- **Exercise goal**
Go through the material and copy every line in which "byte" appears.

- **Entries supplied**
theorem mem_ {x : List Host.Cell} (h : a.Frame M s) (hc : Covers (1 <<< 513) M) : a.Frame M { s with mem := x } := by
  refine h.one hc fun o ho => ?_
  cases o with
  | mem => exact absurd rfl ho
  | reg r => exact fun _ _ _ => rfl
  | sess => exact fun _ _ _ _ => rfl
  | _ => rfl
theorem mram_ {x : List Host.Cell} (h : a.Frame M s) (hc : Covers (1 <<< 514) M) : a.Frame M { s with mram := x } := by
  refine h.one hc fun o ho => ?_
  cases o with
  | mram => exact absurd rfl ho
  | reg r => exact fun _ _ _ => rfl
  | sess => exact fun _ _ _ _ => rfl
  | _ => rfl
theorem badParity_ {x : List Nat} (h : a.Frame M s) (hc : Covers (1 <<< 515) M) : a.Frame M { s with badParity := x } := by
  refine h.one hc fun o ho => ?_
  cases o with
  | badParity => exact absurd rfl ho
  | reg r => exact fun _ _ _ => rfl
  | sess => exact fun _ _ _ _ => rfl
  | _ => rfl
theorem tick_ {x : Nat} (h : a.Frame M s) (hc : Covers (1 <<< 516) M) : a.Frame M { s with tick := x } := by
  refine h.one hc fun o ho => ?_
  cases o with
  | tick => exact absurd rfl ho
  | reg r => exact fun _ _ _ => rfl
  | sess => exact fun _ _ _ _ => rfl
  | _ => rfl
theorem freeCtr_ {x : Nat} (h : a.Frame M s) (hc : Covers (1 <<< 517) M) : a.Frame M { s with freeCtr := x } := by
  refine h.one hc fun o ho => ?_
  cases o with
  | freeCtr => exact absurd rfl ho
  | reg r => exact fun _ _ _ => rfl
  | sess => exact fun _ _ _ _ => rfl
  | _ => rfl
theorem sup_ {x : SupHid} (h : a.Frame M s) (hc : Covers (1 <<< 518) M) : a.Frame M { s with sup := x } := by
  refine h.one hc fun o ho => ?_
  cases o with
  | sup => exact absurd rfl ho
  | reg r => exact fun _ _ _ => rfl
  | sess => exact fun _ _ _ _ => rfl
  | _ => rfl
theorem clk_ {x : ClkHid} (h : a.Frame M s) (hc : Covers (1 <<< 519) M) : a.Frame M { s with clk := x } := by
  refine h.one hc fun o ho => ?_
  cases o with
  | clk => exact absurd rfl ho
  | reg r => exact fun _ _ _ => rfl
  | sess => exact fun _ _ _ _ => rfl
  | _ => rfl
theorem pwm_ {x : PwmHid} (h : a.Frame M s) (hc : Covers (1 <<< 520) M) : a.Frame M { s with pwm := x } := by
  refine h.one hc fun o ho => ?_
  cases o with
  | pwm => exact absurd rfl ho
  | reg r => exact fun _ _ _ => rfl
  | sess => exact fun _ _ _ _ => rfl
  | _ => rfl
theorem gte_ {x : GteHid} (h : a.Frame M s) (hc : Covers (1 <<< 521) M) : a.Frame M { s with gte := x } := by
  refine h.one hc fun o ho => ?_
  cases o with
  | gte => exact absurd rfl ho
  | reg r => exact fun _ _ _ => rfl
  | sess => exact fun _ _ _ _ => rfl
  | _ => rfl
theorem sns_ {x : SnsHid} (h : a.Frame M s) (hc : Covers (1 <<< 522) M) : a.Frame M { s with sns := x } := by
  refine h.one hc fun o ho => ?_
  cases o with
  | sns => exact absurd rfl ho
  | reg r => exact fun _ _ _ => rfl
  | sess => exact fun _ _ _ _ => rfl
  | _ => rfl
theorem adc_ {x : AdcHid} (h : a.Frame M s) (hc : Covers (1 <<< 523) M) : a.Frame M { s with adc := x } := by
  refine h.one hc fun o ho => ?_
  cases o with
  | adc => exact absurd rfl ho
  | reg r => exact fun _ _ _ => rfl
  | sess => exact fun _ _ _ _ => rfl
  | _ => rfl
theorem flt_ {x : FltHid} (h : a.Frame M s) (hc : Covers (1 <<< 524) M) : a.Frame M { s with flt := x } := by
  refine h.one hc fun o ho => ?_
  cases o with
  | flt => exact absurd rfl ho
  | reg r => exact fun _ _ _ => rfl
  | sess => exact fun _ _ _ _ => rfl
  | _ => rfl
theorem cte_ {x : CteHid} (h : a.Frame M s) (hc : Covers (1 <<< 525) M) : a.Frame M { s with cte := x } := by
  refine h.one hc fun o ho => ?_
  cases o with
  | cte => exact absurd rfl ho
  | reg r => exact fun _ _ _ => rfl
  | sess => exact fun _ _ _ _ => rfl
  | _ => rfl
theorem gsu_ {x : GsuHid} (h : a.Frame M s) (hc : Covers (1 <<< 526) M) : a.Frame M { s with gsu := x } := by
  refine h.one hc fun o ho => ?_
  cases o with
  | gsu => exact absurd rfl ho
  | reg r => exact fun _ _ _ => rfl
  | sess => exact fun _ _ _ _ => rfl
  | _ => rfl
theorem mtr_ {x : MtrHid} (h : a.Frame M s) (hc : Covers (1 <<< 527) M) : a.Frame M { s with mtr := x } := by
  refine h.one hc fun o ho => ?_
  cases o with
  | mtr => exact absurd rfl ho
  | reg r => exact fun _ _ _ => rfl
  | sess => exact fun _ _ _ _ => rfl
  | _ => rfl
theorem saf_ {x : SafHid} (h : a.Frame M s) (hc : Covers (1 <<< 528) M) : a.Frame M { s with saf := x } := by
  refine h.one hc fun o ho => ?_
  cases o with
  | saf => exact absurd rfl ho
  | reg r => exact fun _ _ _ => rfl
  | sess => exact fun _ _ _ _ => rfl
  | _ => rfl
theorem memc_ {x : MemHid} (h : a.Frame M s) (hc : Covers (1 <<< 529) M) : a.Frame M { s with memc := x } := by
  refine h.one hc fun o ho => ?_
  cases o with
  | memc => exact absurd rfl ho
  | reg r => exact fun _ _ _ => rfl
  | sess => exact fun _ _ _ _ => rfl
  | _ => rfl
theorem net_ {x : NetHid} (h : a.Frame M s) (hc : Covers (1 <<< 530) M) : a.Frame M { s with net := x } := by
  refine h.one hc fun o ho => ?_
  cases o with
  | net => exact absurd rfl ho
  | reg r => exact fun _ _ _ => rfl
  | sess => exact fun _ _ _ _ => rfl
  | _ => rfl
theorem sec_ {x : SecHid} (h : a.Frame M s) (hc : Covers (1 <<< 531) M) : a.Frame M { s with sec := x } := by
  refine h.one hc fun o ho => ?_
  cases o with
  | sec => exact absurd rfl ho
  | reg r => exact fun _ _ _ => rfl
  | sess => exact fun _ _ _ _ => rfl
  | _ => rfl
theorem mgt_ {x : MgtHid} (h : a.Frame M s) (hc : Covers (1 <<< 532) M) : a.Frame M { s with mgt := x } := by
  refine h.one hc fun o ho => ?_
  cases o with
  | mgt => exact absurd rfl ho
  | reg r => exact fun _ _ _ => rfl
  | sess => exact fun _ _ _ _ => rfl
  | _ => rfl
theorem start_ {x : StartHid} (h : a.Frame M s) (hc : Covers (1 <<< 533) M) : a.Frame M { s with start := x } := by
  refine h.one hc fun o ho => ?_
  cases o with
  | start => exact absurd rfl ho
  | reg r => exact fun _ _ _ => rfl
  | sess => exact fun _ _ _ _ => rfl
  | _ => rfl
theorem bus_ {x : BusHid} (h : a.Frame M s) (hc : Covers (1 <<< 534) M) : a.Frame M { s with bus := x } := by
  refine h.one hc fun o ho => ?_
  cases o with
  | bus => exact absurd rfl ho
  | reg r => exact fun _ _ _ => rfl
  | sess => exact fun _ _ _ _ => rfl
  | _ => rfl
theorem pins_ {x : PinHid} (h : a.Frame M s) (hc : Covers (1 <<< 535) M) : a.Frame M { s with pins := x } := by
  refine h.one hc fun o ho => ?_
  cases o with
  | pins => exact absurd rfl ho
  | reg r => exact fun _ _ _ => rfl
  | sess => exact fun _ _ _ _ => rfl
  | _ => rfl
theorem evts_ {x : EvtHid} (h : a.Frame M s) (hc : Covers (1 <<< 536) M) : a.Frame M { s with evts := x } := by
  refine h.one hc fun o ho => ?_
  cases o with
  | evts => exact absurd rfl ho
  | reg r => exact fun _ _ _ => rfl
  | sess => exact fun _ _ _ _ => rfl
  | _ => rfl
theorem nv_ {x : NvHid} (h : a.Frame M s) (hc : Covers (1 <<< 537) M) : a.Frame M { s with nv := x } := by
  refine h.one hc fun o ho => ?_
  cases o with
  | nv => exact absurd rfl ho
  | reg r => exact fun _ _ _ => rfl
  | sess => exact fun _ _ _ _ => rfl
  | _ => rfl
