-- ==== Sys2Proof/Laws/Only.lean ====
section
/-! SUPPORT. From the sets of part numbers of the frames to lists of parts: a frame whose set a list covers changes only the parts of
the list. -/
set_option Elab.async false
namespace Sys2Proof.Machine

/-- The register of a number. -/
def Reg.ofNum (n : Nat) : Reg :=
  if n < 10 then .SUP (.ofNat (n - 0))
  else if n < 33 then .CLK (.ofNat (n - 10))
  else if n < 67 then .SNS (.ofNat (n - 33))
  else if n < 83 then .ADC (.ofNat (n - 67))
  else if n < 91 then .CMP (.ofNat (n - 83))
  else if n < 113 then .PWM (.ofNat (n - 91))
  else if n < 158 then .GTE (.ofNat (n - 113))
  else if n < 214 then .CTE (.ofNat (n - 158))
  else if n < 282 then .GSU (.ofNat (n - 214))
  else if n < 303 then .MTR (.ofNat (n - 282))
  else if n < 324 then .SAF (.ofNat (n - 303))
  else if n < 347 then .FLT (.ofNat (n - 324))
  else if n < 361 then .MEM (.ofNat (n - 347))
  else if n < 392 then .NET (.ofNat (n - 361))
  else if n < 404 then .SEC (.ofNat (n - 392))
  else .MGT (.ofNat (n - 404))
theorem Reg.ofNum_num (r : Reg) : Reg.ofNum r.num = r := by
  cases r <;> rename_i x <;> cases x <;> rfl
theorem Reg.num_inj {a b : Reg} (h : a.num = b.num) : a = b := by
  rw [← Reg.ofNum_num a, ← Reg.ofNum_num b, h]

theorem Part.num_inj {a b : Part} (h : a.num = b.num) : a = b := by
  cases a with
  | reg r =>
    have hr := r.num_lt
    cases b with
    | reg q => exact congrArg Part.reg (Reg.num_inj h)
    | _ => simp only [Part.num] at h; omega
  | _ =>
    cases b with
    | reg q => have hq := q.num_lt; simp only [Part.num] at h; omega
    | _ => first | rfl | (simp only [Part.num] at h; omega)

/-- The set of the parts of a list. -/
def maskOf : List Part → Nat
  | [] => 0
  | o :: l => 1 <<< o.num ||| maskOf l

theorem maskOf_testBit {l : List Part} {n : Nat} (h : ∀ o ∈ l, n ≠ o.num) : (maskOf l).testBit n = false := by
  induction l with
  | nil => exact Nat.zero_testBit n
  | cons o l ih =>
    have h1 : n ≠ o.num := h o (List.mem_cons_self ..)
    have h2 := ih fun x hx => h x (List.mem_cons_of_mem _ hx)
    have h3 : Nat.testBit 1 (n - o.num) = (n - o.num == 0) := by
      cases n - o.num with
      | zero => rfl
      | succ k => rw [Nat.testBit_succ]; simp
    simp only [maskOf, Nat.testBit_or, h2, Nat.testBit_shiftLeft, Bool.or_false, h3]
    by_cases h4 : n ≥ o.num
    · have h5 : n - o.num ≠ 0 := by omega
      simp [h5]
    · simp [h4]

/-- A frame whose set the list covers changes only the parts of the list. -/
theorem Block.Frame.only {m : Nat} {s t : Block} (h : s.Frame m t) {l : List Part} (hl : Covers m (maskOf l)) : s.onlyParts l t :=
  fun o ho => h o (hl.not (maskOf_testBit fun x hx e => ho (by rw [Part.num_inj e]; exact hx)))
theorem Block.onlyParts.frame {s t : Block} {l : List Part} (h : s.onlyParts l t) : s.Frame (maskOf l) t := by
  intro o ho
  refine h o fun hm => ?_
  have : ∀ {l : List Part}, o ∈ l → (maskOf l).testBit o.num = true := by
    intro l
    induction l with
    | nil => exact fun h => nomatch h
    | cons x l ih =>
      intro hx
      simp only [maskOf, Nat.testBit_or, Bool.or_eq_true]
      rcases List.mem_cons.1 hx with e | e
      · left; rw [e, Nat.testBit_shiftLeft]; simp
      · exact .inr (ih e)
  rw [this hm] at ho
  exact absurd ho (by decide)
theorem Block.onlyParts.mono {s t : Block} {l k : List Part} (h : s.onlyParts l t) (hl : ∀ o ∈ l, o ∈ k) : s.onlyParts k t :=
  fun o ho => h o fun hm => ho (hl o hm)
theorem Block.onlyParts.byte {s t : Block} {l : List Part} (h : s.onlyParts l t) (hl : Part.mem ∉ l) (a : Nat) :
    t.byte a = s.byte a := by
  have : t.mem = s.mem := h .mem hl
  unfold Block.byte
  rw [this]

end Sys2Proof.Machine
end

- **Response to the task**
theorem Block.onlyParts.byte {s t : Block} {l : List Part} (h : s.onlyParts l t) (hl : Part.mem ∉ l) (a : Nat) :
    t.byte a = s.byte a := by
  unfold Block.byte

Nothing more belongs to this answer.